From NSF and the 66 million year old mud department comes yet another hockey stick making proxy. So far, the reliability of proxies has been questionable at best, and it seems to me they found exactly what they expected to find. They are using climate models to estimate lead/lag times, so the obvious question is, what models and how good are they? They also don’t seem to have an SI with data that I was able to find on the journal page, so verifying the work might be difficult, if not impossible. Here’s a graphic showing the Paleocene–Eocene Thermal Maximum (PETM) for reference:

Climate change during the last 65 million years as expressed by the oxygen isotope composition of benthic foraminifera.

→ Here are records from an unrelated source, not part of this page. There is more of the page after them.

/-- R128: the signed immediate of `w` bits as an integer. -/
def offset (w : Nat) (m : BitVec w) (s : State) : Int := if s.core.slot.hdr then (s.core.slot.xb ++ m).toInt else m.toInt

/-- R170, R171: the address of the bundle being executed, in its space. -/
def here (s : State) : Nat := if s.core.act.micro then s.core.act.micpc.toNat % 0x8000 else s.core.act.pc.toNat

/-- R170: an address formed in the present space: 32 KiB of micro-sequence, 256 KiB of macro code, in whole bundles. -/
def inSpace (v : Int) (s : State) : Nat := (if s.core.act.micro then v % 0x8000 else v % 0x40000).toNat / 16 * 16

/-- The bundle being executed ends with a transfer to an address of its space. -/
def aimAt (a : Nat) (s : State) : State := modAct (fun c => { c with xfer := some ⟨a, c.micro, none⟩ }) s

/-- R172, R350: what a LOOP of `len` bundles and `n` iterations does. -/
def loopOpened (len : Nat) (n : BitVec 32) (s : State) : State :=
  if n = 0 then aimAt (inSpace (here s + 16 * len + 16) s) s
  else if s.core.act.loops.length ≥ 6 then trap 0x11 (BitVec.ofNat 64 (here s)) s
  else if ∃ l ∈ s.core.act.loops.head?, l.micro = s.core.act.micro ∧ l.start ≤ here s ∧ here s ≤ l.last ∧ l.last < here s + 16 * len then
    trap 0x12 (BitVec.ofNat 64 (here s)) s
  else modAct (fun c => { c with loops := ⟨inSpace (here s + 16) s, inSpace (here s + 16 * len) s, n, 0, c.micro⟩ :: c.loops }) s

/-- R173, R177: the address and the space of the bundle executed after the present one, as the nest and a taken transfer stand. -/
def nextAt (s : State) : Nat × Bool := ((nextBundle s.core.act).1.here, (nextBundle s.core.act).1.micro)

/-- R177, R350: what REPV of a count and a stride does: its target is the bundle executed next. -/
def repeatOpened (stride count : Nat) (s : State) : State :=
  if ∃ i ∈ bundleOps (bundleIn s.core (nextAt s).2 (nextAt s).1), notRepeatable i = true then trap 0x24 (BitVec.ofNat 64 (nextAt s).1) s
  else modAct (fun c => { c with
    stw := (c.stw &&& ~~~0xFFFF0000#64) ||| BitVec.ofNat 64 (count * 0x10000), rep := some ⟨(nextAt s).1, stride, (nextAt s).2⟩ }) s

/-- R178, R350: what LAYER of a line does. -/
def layerEntered (line : Nat) (s : State) : State :=
  if s.core.act.micro = true then trap 0x0F (BitVec.ofNat 64 line) s
  else if line ≥ 2048 then trap 0x14 (BitVec.ofNat 64 line) s
  else modAct (fun c => { c with macpc := c.pc.setWidth 64, xfer := some ⟨line * 16, true, none⟩ }) s

end Sys2Proof.Claims
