-- ==== Sys2Proof/Tests/Slice0.lean ====
section
/-! SUPPORT. Tests: words from the manual's worked examples and encoding tables, terms that well-formedness refuses, and for every
statement of Sys2Proof/Certificates/Slice0/Obligations.lean states and operands that meet its hypotheses together. -/

namespace Sys2Proof.Tests

open Machine Claims

set_option Elab.async false

/-! ### Helpers -/

/-- The reset state with a changed context. -/
def ctx (f : Context → Context) : State := modAct f State.reset
/-- The reset state with a changed current core. -/
def cor (f : Core → Core) : State := modCore f State.reset
/-- A state in which a happening is performed. -/
def doing (h : Happening) (s : State) : State := { s with happening := h }
/-- The reset state. -/
def zero : State := State.reset
/-- Task privilege. -/
def asTask (c : Context) : Context := c.putStw 2 1 0
/-- Scalar registers s1 to s3. -/
def regs (a b c : W64) (x : Context) : Context := { x with sreg := [0, a, b, c] ++ List.replicate 12 0 }
/-- Vector registers va1 and va2 with a tag. -/
def tagged (t u : Nat) (x : Context) : Context :=
  { x with va := [VReg.zero, ⟨List.replicate 64 0x3F800000, t⟩, ⟨List.replicate 64 0x3F800000, u⟩] ++ List.replicate 13 VReg.zero }

theorem clear_iff {i : Instr} {s : State} : Clear i s ↔ ((slotFault i s).isNone && ready i s && !valueBad i s) = true := by
  simp [Clear, Bool.and_eq_true, and_assoc]

/-! ### Decoding: words written out from the manual's encodings -/

/-- Whether a word decodes to an operation with G = 0. -/
def reads (w : W32) (i : Instr) : Bool := decide (decodeSlot w = .ok ⟨false, i⟩)

/-- R177: REPV 3, 2. -/
theorem test_decode_repv : reads 0x08E10019 (.repvImm 2 3) = true := by decide
/-- R211: VQNT.B4 va5, va1, 0. -/
theorem test_decode_vqnt : reads 0x15228208 (.vqnt .va 5 1 0 1) = true := by decide
/-- R227: TCFG tc2, s4. -/
theorem test_decode_tcfg : reads 0x300B0800 (.tcfg 22 4) = true := by decide
/-- R238: RKDECL.MIN a0, 4. -/
theorem test_decode_rkdecl : reads 0x33040019 (.rkdecl 8 0 3 1) = true := by decide
/-- R153, R155, R157, R158, R159, R161: unit 0, OPC, D at 15, A at 9, B at 3, M at 0. -/
theorem test_decode_scalar : reads (1 * 2 ^ 21 + 3 * 2 ^ 15 + 0x7FFF) (.li 3 0x7FFF) ∧ reads (0x0A * 2 ^ 21 + 3 * 2 ^ 15 + 1 * 2 ^ 9 + 2 * 2 ^ 3) (.divs 3 1 2) ∧
    reads (0x28 * 2 ^ 21 + (2 * 8 + 5) * 2 ^ 15 + 1 * 2 ^ 9 + 2 * 2 ^ 3) (.cmp 2 5 1 2) ∧
    reads (0x2A * 2 ^ 21 + 3 * 2 ^ 15 + 1 * 2 ^ 9 + 2 * 2 ^ 3 + 7) (.plog 3 1 2 7) ∧
    reads (0x2B * 2 ^ 21 + 3 * 2 ^ 15 + 1 * 2 ^ 9 + 2 * 2 ^ 3 + 4) (.agen 3 1 2 4) ∧
    reads (0x30 * 2 ^ 21 + 3 * 2 ^ 15 + 1 * 2 ^ 9 + 2 * 2 ^ 3) (.fadds 3 1 2) := by decide
/-- R169, R171, R172, R178, R181, R189: control, task and spill-stack operations. -/
theorem test_decode_control : reads (0x3B * 2 ^ 21 + 1 * 2 ^ 9 + 4 * 2 ^ 3 + 1) (.pushm 1 4 1) ∧ reads (0x41 * 2 ^ 21 + 5 * 2 ^ 15 + 0x7FFF) (.call 5 0x7FFF) ∧
    reads (0x45 * 2 ^ 21 + 3 * 2 ^ 15 + 7 * 2 ^ 3 + 1) (.loopImm 3 7) ∧ reads (0x48 * 2 ^ 21 + 9) (.layer 9) ∧
    reads (0x4C * 2 ^ 21 + 2 * 2 ^ 15 + 3 * 2 ^ 9) (.tjoin 2 3) ∧ reads (0x54 * 2 ^ 21 + 0x1FF) (.trap 0x1FF) := by decide
/-- R244, R246, R248, R251, R262, R266: memory, atomics, fences, barrier slots, circuits and the network. -/
theorem test_decode_memory : reads (0x5C * 2 ^ 21 + 3 * 2 ^ 15 + 2 * 2 ^ 9 + 0x0FF) (.ldwS 3 2 0 0xFF) ∧ reads (0x63 * 2 ^ 21 + 3 * 2 ^ 15 + 2 * 2 ^ 9 + 0x1A1) (.std 3 2 1 0xA1) ∧
    reads (0x68 * 2 ^ 21 + 3 * 2 ^ 15 + 2 * 2 ^ 9 + 1 * 2 ^ 3 + 3 * 2 + 1) (.amoAdd 3 2 1 3 1) ∧
    reads (0x65 * 2 ^ 21 + 4 * 2 ^ 16 + 0x8001) (.fence 4 0x8001) ∧ reads (0x73 * 2 ^ 21 + 3 * 2 ^ 15 + 2 * 2 ^ 9 + 1 * 2 ^ 3) (.bara 3 2 1) ∧
    reads (0x78 * 2 ^ 21 + 3 * 2 ^ 15 + 2 * 2 ^ 9 + 1 * 2 ^ 3) (.copen 3 2 1) ∧ reads (0x7C * 2 ^ 21 + 3 * 2 ^ 15 + 2 * 2 ^ 9) (.npost 3 2) := by decide
/-- R200, R204, R207, R212, R214, R215, R217: units 1 and 2. -/
theorem test_decode_vector : reads (2 ^ 28 + 3 * 2 ^ 21 + 3 * 2 ^ 15 + 2 * 2 ^ 9 + 1 * 2 ^ 3 + 5) (.vfma .va 3 2 1 5) ∧
    reads (2 * 2 ^ 28 + 0x20 * 2 ^ 21 + (4 * 8 + 3) * 2 ^ 15 + 2 * 2 ^ 9 + 1 * 2 ^ 3) (.vcmp .vb 4 3 2 1 0) ∧
    reads (2 ^ 28 + 0x30 * 2 ^ 21 + 3 * 2 ^ 15 + 2 * 2 ^ 9 + 4 * 2 ^ 3 + 1) (.vreds .va 3 2 4 1) ∧
    reads (2 * 2 ^ 28 + 0x32 * 2 ^ 21 + 3 * 2 ^ 15 + 2 * 2 ^ 9 + 4 * 2 ^ 3 + 1) (.vperm .vb 3 2 4 1) ∧
    reads (2 ^ 28 + 0x39 * 2 ^ 21 + 3 * 2 ^ 15 + 2 * 2 ^ 9 + 1) (.mpop .va 3 2 1) ∧
    reads (2 * 2 ^ 28 + 0x43 * 2 ^ 21 + 3 * 2 ^ 15 + 2 * 2 ^ 9 + 4 * 2 ^ 3 + 1) (.gath .vb 3 2 4 1) := by decide
/-- R228, R230, R231, R235, R240: unit 3. -/
theorem test_decode_matrix : reads (3 * 2 ^ 28 + 2 * 2 ^ 21 + 3 * 2 ^ 15 + 2 * 2 ^ 9 + 1 * 2 ^ 3 + 3) (.tld 3 2 1 3) ∧
    reads (3 * 2 ^ 28 + 4 * 2 ^ 21 + 3 * 2 ^ 15 + 2 * 2 ^ 9 + 1 * 2 ^ 3) (.trwr 3 2 1) ∧
    reads (3 * 2 ^ 28 + 0x10 * 2 ^ 21 + 8 * 2 ^ 15 + 2 * 2 ^ 9 + 1 * 2 ^ 3 + 3) (.mma 8 2 1 3) ∧
    reads (3 * 2 ^ 28 + 0x14 * 2 ^ 21 + 8 * 2 ^ 15 + 1) (.aczI 8) ∧ reads (3 * 2 ^ 28 + 0x1D * 2 ^ 21 + 8 * 2 ^ 15 + 2 * 2 ^ 9 + 3) (.rkst 8 2 3) := by decide
/-- R254, R257, R263: units 4 and 5. -/
theorem test_decode_copy : reads (4 * 2 ^ 28 + 0 * 2 ^ 21 + 4 * 2 ^ 15 + 2 * 2 ^ 9 + 1 * 2 ^ 3) (.cdim .c0 4 2 1) ∧
    reads (5 * 2 ^ 28 + 3 * 2 ^ 21 + (2 ^ 3 + 2) * 2 ^ 15 + 2 * 2 ^ 9 + 4) (.cpy .c1 1 0 2 2 4) ∧
    reads (5 * 2 ^ 28 + 8 * 2 ^ 21 + (2 ^ 2 + 2) * 2 ^ 15 + 2 * 2 ^ 9 + 1 * 2 ^ 3 + 4) (.csend .c1 1 2 2 1 4) := by decide
/-- R139, R345, R346: a UNIT, an OPC and a field value that no row has. -/
theorem test_decode_refuses : decodeSlot 0x60000000 = .error .unit ∧ decodeSlot (0x17 * 2 ^ 21) = .error .unassigned ∧
    decodeSlot (3 * 2 ^ 21 + 1) = .error .reserved := by decide
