-- ==== Sys2Proof/Machine/Dispatch.lean ====
section
/-! DEFINITION. Machine/Dispatch.lean: `Execute[opc]`, a closed table with one arm per opcode (30_encoding.md R77). -/

namespace Sys2Proof.Machine

def exec (i : Instr) (s : State) : Host.Outcome State Fault Refusal :=
  match i with
  | .add a b dst => Sys2Proof.Machine.execAdd a b dst s
  | .mul a b dst => Sys2Proof.Machine.execMul a b dst s
  | .inp dst => Sys2Proof.Machine.execInp dst s
  | .out a => Sys2Proof.Machine.execOut a s
  | .jt cond target => Sys2Proof.Machine.execJt cond target s
  | .jf cond target => Sys2Proof.Machine.execJf cond target s
  | .lt a b dst => Sys2Proof.Machine.execLt a b dst s
  | .eq a b dst => Sys2Proof.Machine.execEq a b dst s
  | .arb a => Sys2Proof.Machine.execArb a s
  | .hlt => Sys2Proof.Machine.execHlt s

end Sys2Proof.Machine
end

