/-! ### The host interface -/

/-- R209: RUN on a terminal VM returns its status and changes no state, whatever the budget; its state stays as it is
under the core's own transitions; and the host may still inspect a cell and pop output. The no-op is the spec's decision
D11, the keeping of the state its decision D26. -/
def Obligations.RunOnATerminalVmIsANoOp : Prop :=
  ∀ s : State, s.running = false → s.Terminal →
    (∀ fuel, transact (.run fuel) s = .next (s, .status s.status)) ∧ step s = .next s ∧
    (∀ a : Nat, s.cfg.InAddr a → transact (.inspect a) s = .next (s, .cell (memRead s a))) ∧
    ∀ v rest, s.outQ = v :: rest → transact .outPop s = .next ({ s with outQ := rest }, .popped (some v))

/-- While running = 1 every transaction is turned away with no effect (R212); the form, a refusal, is the model's
(log 9). -/
def Obligations.NoTransactionWhileRunning : Prop :=
  ∀ (x : Transaction) (s : State), s.running = true → transact x s = .refused .hostBusy

/-- The transactions of R211 other than LOAD and RUN, each with its effect and its reply, at every legal argument. -/
def Obligations.TransactionsDoWhatTheTableSays : Prop :=
  ∀ s : State, s.running = false →
    (∀ v, s.cfg.InCell v → transact (.inPush v) s = .next ({ s with inQ := s.inQ ++ [v] }, .nothing)) ∧
    (s.outQ = [] → transact .outPop s = .next (s, .popped none)) ∧
    (∀ v rest, s.outQ = v :: rest → transact .outPop s = .next ({ s with outQ := rest }, .popped (some v))) ∧
    transact .readStatus s = .next (s, .statusAndCause s.status s.cause) ∧
    (∀ a : Nat, s.cfg.InAddr a → transact (.inspect a) s = .next (s, .cell (memRead s a))) ∧
    transact .inspectRegs s = .next (s, .regs s.ip s.rb s.ext)

/-- Arguments the spec calls illegal are refused (R241 with U16, R211); that they are refused by name is the model's form
(log 9). -/
def Obligations.IllegalHostArgumentsAreRefused : Prop :=
  ∀ s : State, s.running = false →
    (∀ p : List Cell, (s.cfg.memLimit < p.length ∨ ∃ x ∈ p, ¬ s.cfg.InCell x) →
      transact (.load p) s = .refused .illegalProgram) ∧
    (∀ v, ¬ s.cfg.InCell v → transact (.inPush v) s = .refused .illegalValue) ∧
    (∀ a : Nat, ¬ s.cfg.InAddr a → transact (.inspect a) s = .refused .illegalAddress)

/-- R208: on a terminal VM, RUN returns the status; on any other, it makes the status Runnable, sets `running`, steps while
the status is Runnable, and returns the first other status with `running` at 0. With a smaller budget it is not finished,
at a state whose status is Runnable (R213). -/
def Obligations.RunStepsUntilTheStatusIsNotRunnable : Prop :=
  ∀ s : State, s.running = false →
    (s.Terminal → ∀ fuel, transact (.run fuel) s = .next (s, .status s.status)) ∧
    (¬ s.Terminal → ∀ (k : Nat) (t : State), StepsTo k { s with status := .runnable, running := true } t →
      (∀ j < k, ∃ u, StepsTo j { s with status := .runnable, running := true } u ∧ u.status = .runnable) →
      (t.status ≠ .runnable →
        ∀ fuel, k ≤ fuel → transact (.run fuel) s = .next ({ t with running := false }, .status t.status)) ∧
      (t.status = .runnable → transact (.run k) s = .next (t, .notFinished)))

/-- A VM loaded with the empty program accepts the load, and its first RUN ends in Error(RUNAWAY) at ip = 0. Derived: R241,
the spec's decision D22. -/
def Obligations.TheEmptyProgramRunsAway : Prop :=
  ∀ s : State, s.running = false →
    ∃ u, transact (.load []) s = .next (u, .nothing) ∧ u.ip = 0 ∧
      ∀ fuel, 1 ≤ fuel → transact (.run fuel) u = .next (errored .runaway u, .status .error)

/-- R113: a suspended VM that is run with nothing pushed suspends again with no other change, and a RUN after a push
starts by executing the same Input again, at the same ip and with the same write slot. Derived (the spec marks R113 as
derived). -/
def Obligations.ResumeExecutesTheSameInputAgain : Prop :=
  ∀ (s t : State), s.status = .runnable → step s = .next t → t.status = .waitingForInput →
    (∀ fuel, 1 ≤ fuel →
      transact (.run fuel) { t with running := false } =
        .next ({ t with running := false }, .status .waitingForInput)) ∧
    ∃ d, Runs s (.inp d) ∧
      ∀ v, step (enterRun (pushInput v t)) = exec (.inp d) (enterRun (pushInput v t)) ∧
        (enterRun (pushInput v t)).ip = s.ip ∧ writeTarget (enterRun (pushInput v t)) d = writeTarget s d

/-! ### Runs -/

/-- R114: along any number of transitions out_q gains exactly the values of the Output steps, in program order, at its
back; and a RUN, whether it ends, suspends or is cut off, keeps the values the host has not popped. -/
def Obligations.OutputsAppearInProgramOrder : Prop :=
  (∀ (k : Nat) (s t : State), StepsTo k s t → t.outQ = s.outQ ++ outputsAlong k s) ∧
  ∀ (s t : State) (fuel : Nat) (r : Reply), transact (.run fuel) s = .next (t, r) →
    (s.Terminal → t.outQ = s.outQ) ∧
    (¬ s.Terminal → t.outQ = s.outQ ++ outputsAlong fuel { s with status := .runnable, running := true })

/-- R142: rb counts the operands of the AdjustRelativeBase steps: exactly under Fault, modulo 2^P_W under Wrap; so from a
fresh load under Fault every Relative slot uses the address S + p. Derived (the spec marks R142 as derived). -/
def Obligations.RelativeBaseAccumulatesTheAdjustments : Prop :=
  ∀ (k : Nat) (s t : State), StepsTo k s t →
    (s.cfg.overflow = .fault → t.rb = s.rb + adjustmentsAlong k s) ∧
    (2 ^ s.cfg.width : Int) ∣ (t.rb - (s.rb + adjustmentsAlong k s)) ∧
    (∀ c p, s = State.load c p → c.overflow = .fault → ∀ q : Cell,
      writeTarget t (.relative q) = adjustmentsAlong k s + q ∧
      ∀ x, ReadsAs t (.relative q) x ↔
        t.cfg.InAddr (adjustmentsAlong k s + q) ∧ x = memRead t (adjustmentsAlong k s + q).toNat)

/-- R115: for every state between RUNs and every non-empty list of inputs, feeding them one at a time with a RUN after
each ends in a state exactly when supplying them all before one RUN ends in that same state: memory, output and every
other element. Derived (the spec marks R115 as derived). -/
def Obligations.FeedingOneAtATimeEqualsFeedingAllAtOnce : Prop :=
  ∀ (vs : List Cell) (s t : State), vs ≠ [] →
    (FedOneAtATime vs s t ↔ ∃ u, PushAll vs s u ∧ RunReturns u t)

/-- Input the core has not reached does not influence a step: unless the step suspends, pushing values first and stepping
is stepping and pushing after. Derived (R31, R110). -/
def Obligations.UnreadInputDoesNotInfluenceAStep : Prop :=
  ∀ (s t : State) (vs : List Cell), step s = .next t → s.status = .runnable → t.status ≠ .waitingForInput →
    step { s with inQ := s.inQ ++ vs } = .next { t with inQ := t.inQ ++ vs }

/-- What was output before, and whether the host has popped it, does not influence a step. Derived (R32: the core only
appends). -/
def Obligations.EarlierOutputDoesNotInfluenceAStep : Prop :=
  ∀ (s t : State) (old : List Cell), step s = .next t →
    step { s with outQ := old ++ s.outQ } = .next { t with outQ := old ++ t.outQ }
end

The Paleocene-Eocene Thermal Maximum (PETM) is characterized by a brief but prominent negative excursion, attributed to rapid warming. Note that the excursion is understated in this graph due to the smoothing of data.
Climate change during the last 65 million years as expressed by the oxygen isotope composition of benthic foraminifera. The Paleocene-Eocene Thermal Maximum (PETM) is characterized by a brief but prominent negative excursion, attributed to rapid warming. Note that the excursion is understated in this graph due to the smoothing of data.

Humans responsible for carbon release 10 times faster than any event since age of dinosaurs

The earliest measurements of Earth’s climate using thermometers and other tools start in the 1850s.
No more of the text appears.